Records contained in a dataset
[Start of Attachment]

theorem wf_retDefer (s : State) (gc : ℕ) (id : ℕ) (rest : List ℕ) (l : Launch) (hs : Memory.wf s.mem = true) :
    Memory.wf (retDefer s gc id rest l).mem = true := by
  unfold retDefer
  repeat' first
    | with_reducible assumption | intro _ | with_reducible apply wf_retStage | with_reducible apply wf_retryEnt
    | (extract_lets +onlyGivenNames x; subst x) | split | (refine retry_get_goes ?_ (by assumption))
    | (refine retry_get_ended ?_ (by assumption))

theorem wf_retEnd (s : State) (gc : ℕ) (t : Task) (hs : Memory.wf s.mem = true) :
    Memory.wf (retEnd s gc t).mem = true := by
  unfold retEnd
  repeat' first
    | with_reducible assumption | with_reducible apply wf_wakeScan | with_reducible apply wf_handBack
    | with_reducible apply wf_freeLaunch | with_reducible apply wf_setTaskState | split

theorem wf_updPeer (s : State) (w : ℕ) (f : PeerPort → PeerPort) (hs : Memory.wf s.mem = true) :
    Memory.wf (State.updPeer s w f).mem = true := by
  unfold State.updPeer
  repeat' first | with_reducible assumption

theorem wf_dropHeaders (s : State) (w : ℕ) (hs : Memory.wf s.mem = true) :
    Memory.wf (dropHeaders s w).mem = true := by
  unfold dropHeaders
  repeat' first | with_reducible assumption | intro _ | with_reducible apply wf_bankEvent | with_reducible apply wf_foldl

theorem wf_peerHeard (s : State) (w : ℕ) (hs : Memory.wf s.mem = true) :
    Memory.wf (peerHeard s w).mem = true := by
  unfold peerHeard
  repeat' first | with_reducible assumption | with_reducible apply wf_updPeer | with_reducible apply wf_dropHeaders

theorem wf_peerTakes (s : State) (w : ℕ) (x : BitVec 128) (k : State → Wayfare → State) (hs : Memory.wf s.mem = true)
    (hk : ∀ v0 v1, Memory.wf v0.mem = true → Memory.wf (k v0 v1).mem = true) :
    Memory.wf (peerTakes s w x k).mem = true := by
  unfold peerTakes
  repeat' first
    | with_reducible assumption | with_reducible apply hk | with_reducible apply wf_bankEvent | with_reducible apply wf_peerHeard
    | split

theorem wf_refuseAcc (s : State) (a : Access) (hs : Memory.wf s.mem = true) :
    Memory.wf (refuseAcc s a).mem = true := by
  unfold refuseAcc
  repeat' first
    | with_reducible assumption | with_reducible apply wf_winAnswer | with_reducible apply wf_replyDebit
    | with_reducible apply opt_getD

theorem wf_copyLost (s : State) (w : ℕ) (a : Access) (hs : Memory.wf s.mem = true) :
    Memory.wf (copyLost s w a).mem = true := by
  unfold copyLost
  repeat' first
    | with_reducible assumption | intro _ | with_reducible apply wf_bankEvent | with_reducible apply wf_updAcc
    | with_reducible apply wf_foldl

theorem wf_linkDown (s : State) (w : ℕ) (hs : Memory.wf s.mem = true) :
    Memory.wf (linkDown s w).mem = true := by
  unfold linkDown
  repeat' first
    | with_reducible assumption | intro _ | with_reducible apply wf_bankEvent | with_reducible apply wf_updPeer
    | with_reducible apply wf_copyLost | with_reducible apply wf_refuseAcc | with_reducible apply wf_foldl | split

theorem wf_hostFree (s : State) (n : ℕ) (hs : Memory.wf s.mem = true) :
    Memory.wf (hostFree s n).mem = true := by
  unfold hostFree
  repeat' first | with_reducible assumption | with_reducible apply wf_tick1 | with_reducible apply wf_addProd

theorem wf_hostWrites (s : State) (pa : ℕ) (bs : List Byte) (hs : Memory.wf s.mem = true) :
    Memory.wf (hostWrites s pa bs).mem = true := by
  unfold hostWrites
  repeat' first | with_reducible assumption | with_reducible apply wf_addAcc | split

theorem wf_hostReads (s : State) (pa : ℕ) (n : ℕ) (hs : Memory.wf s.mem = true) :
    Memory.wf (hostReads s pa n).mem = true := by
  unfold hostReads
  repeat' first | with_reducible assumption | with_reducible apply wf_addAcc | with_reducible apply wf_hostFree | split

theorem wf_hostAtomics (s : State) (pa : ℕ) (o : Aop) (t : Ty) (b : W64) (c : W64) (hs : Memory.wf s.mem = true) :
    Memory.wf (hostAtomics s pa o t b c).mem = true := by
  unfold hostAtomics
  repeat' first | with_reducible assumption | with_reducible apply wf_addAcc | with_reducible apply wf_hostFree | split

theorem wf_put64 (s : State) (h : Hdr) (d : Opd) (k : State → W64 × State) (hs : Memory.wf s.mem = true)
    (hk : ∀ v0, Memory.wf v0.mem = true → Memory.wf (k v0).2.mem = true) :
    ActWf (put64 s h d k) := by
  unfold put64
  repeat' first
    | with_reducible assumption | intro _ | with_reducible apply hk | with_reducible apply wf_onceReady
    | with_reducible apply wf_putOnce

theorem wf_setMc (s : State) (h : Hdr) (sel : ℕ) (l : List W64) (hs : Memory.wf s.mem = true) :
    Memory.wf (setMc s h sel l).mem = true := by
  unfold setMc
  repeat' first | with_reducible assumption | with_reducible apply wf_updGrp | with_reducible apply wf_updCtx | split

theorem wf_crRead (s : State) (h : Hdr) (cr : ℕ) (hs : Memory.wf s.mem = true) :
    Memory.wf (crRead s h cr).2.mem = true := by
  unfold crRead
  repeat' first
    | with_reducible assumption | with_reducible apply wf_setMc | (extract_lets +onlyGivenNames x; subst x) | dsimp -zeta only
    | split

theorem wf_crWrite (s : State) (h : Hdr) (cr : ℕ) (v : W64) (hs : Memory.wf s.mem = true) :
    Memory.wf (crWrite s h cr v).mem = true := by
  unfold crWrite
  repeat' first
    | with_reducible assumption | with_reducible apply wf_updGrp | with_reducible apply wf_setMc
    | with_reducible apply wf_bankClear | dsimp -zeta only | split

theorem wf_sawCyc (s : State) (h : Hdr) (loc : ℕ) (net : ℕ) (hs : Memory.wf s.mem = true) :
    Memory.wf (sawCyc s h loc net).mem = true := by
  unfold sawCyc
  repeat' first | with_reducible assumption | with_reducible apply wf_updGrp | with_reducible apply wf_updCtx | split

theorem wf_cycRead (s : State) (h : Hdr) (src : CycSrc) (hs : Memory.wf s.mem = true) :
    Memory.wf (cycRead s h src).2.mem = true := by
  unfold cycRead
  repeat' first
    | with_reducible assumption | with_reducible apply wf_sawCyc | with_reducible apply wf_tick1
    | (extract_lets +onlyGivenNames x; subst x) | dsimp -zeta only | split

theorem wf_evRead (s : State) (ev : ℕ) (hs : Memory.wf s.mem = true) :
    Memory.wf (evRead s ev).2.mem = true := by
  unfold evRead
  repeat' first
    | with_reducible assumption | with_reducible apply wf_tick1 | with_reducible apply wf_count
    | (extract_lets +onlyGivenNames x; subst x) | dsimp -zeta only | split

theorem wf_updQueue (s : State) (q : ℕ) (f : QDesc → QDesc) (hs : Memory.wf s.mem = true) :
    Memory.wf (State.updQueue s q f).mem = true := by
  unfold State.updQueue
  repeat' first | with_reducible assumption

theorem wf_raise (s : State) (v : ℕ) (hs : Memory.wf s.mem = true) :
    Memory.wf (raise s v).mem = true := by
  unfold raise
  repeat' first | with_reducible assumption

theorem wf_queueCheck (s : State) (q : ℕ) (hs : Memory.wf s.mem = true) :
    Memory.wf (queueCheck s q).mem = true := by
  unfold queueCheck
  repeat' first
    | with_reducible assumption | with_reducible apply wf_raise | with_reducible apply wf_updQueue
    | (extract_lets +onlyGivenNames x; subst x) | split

[End of Attachment]

▶ **Task**
In full and verbatim, repeat the records given above.

▶ **Output for this exercise**
theorem wf_retDefer (s : State) (gc : ℕ) (id : ℕ) (rest : List ℕ) (l : Launch) (hs : Memory.wf s.mem = true) :
    Memory.wf (retDefer s gc id rest l).mem = true := by
  unfold retDefer
  repeat' first
    | with_reducible assumption | intro _ | with_reducible apply wf_retStage | with_reducible apply wf_retryEnt
    | (extract_lets +onlyGivenNames x; subst x) | split | (refine retry_get_goes ?_ (by assumption))
    | (refine retry_get_ended ?_ (by assumption))

theorem wf_retEnd (s : State) (gc : ℕ) (t : Task) (hs : Memory.wf s.mem = true) :
    Memory.wf (retEnd s gc t).mem = true := by
  unfold retEnd
  repeat' first
    | with_reducible assumption | with_reducible apply wf_wakeScan | with_reducible apply wf_handBack
    | with_reducible apply wf_freeLaunch | with_reducible apply wf_setTaskState | split

theorem wf_updPeer (s : State) (w : ℕ) (f : PeerPort → PeerPort) (hs : Memory.wf s.mem = true) :
    Memory.wf (State.updPeer s w f).mem = true := by
  unfold State.updPeer
  repeat' first | with_reducible assumption

theorem wf_dropHeaders (s : State) (w : ℕ) (hs : Memory.wf s.mem = true) :
    Memory.wf (dropHeaders s w).mem = true := by
  unfold dropHeaders
  repeat' first | with_reducible assumption | intro _ | with_reducible apply wf_bankEvent | with_reducible apply wf_foldl

theorem wf_peerHeard (s : State) (w : ℕ) (hs : Memory.wf s.mem = true) :
    Memory.wf (peerHeard s w).mem = true := by
  unfold peerHeard
  repeat' first | with_reducible assumption | with_reducible apply wf_updPeer | with_reducible apply wf_dropHeaders

theorem wf_peerTakes (s : State) (w : ℕ) (x : BitVec 128) (k : State → Wayfare → State) (hs : Memory.wf s.mem = true)
    (hk : ∀ v0 v1, Memory.wf v0.mem = true → Memory.wf (k v0 v1).mem = true) :
    Memory.wf (peerTakes s w x k).mem = true := by
  unfold peerTakes
  repeat' first
    | with_reducible assumption | with_reducible apply hk | with_reducible apply wf_bankEvent | with_reducible apply wf_peerHeard
    | split

theorem wf_refuseAcc (s : State) (a : Access) (hs : Memory.wf s.mem = true) :
    Memory.wf (refuseAcc s a).mem = true := by
  unfold refuseAcc
  repeat' first
    | with_reducible assumption | with_reducible apply wf_winAnswer | with_reducible apply wf_replyDebit
    | with_reducible apply opt_getD

theorem wf_copyLost (s : State) (w : ℕ) (a : Access) (hs : Memory.wf s.mem = true) :
    Memory.wf (copyLost s w a).mem = true := by
  unfold copyLost
  repeat' first
    | with_reducible assumption | intro _ | with_reducible apply wf_bankEvent | with_reducible apply wf_updAcc
    | with_reducible apply wf_foldl

theorem wf_linkDown (s : State) (w : ℕ) (hs : Memory.wf s.mem = true) :
    Memory.wf (linkDown s w).mem = true := by
  unfold linkDown
  repeat' first
    | with_reducible assumption | intro _ | with_reducible apply wf_bankEvent | with_reducible apply wf_updPeer
    | with_reducible apply wf_copyLost | with_reducible apply wf_refuseAcc | with_reducible apply wf_foldl | split

theorem wf_hostFree (s : State) (n : ℕ) (hs : Memory.wf s.mem = true) :
    Memory.wf (hostFree s n).mem = true := by
  unfold hostFree
  repeat' first | with_reducible assumption | with_reducible apply wf_tick1 | with_reducible apply wf_addProd

theorem wf_hostWrites (s : State) (pa : ℕ) (bs : List Byte) (hs : Memory.wf s.mem = true) :
    Memory.wf (hostWrites s pa bs).mem = true := by
  unfold hostWrites
  repeat' first | with_reducible assumption | with_reducible apply wf_addAcc | split

theorem wf_hostReads (s : State) (pa : ℕ) (n : ℕ) (hs : Memory.wf s.mem = true) :
    Memory.wf (hostReads s pa n).mem = true := by
  unfold hostReads
  repeat' first | with_reducible assumption | with_reducible apply wf_addAcc | with_reducible apply wf_hostFree | split

theorem wf_hostAtomics (s : State) (pa : ℕ) (o : Aop) (t : Ty) (b : W64) (c : W64) (hs : Memory.wf s.mem = true) :
    Memory.wf (hostAtomics s pa o t b c).mem = true := by
  unfold hostAtomics
  repeat' first | with_reducible assumption | with_reducible apply wf_addAcc | with_reducible apply wf_hostFree | split

theorem wf_put64 (s : State) (h : Hdr) (d : Opd) (k : State → W64 × State) (hs : Memory.wf s.mem = true)
    (hk : ∀ v0, Memory.wf v0.mem = true → Memory.wf (k v0).2.mem = true) :
    ActWf (put64 s h d k) := by
  unfold put64
  repeat' first
    | with_reducible assumption | intro _ | with_reducible apply hk | with_reducible apply wf_onceReady
    | with_reducible apply wf_putOnce

theorem wf_setMc (s : State) (h : Hdr) (sel : ℕ) (l : List W64) (hs : Memory.wf s.mem = true) :
    Memory.wf (setMc s h sel l).mem = true := by
  unfold setMc
  repeat' first | with_reducible assumption | with_reducible apply wf_updGrp | with_reducible apply wf_updCtx | split

theorem wf_crRead (s : State) (h : Hdr) (cr : ℕ) (hs : Memory.wf s.mem = true) :
    Memory.wf (crRead s h cr).2.mem = true := by
  unfold crRead
  repeat' first
    | with_reducible assumption | with_reducible apply wf_setMc | (extract_lets +onlyGivenNames x; subst x) | dsimp -zeta only
    | split

theorem wf_crWrite (s : State) (h : Hdr) (cr : ℕ) (v : W64) (hs : Memory.wf s.mem = true) :
    Memory.wf (crWrite s h cr v).mem = true := by
  unfold crWrite
  repeat' first
    | with_reducible assumption | with_reducible apply wf_updGrp | with_reducible apply wf_setMc
    | with_reducible apply wf_bankClear | dsimp -zeta only | split

theorem wf_sawCyc (s : State) (h : Hdr) (loc : ℕ) (net : ℕ) (hs : Memory.wf s.mem = true) :
    Memory.wf (sawCyc s h loc net).mem = true := by
  unfold sawCyc
  repeat' first | with_reducible assumption | with_reducible apply wf_updGrp | with_reducible apply wf_updCtx | split

theorem wf_cycRead (s : State) (h : Hdr) (src : CycSrc) (hs : Memory.wf s.mem = true) :
    Memory.wf (cycRead s h src).2.mem = true := by
  unfold cycRead
  repeat' first
    | with_reducible assumption | with_reducible apply wf_sawCyc | with_reducible apply wf_tick1
    | (extract_lets +onlyGivenNames x; subst x) | dsimp -zeta only | split

theorem wf_evRead (s : State) (ev : ℕ) (hs : Memory.wf s.mem = true) :
    Memory.wf (evRead s ev).2.mem = true := by
  unfold evRead
  repeat' first
    | with_reducible assumption | with_reducible apply wf_tick1 | with_reducible apply wf_count
    | (extract_lets +onlyGivenNames x; subst x) | dsimp -zeta only | split

theorem wf_updQueue (s : State) (q : ℕ) (f : QDesc → QDesc) (hs : Memory.wf s.mem = true) :
    Memory.wf (State.updQueue s q f).mem = true := by
  unfold State.updQueue
  repeat' first | with_reducible assumption

theorem wf_raise (s : State) (v : ℕ) (hs : Memory.wf s.mem = true) :
    Memory.wf (raise s v).mem = true := by
  unfold raise
  repeat' first | with_reducible assumption

theorem wf_queueCheck (s : State) (q : ℕ) (hs : Memory.wf s.mem = true) :
    Memory.wf (queueCheck s q).mem = true := by
  unfold queueCheck
  repeat' first
    | with_reducible assumption | with_reducible apply wf_raise | with_reducible apply wf_updQueue
    | (extract_lets +onlyGivenNames x; subst x) | split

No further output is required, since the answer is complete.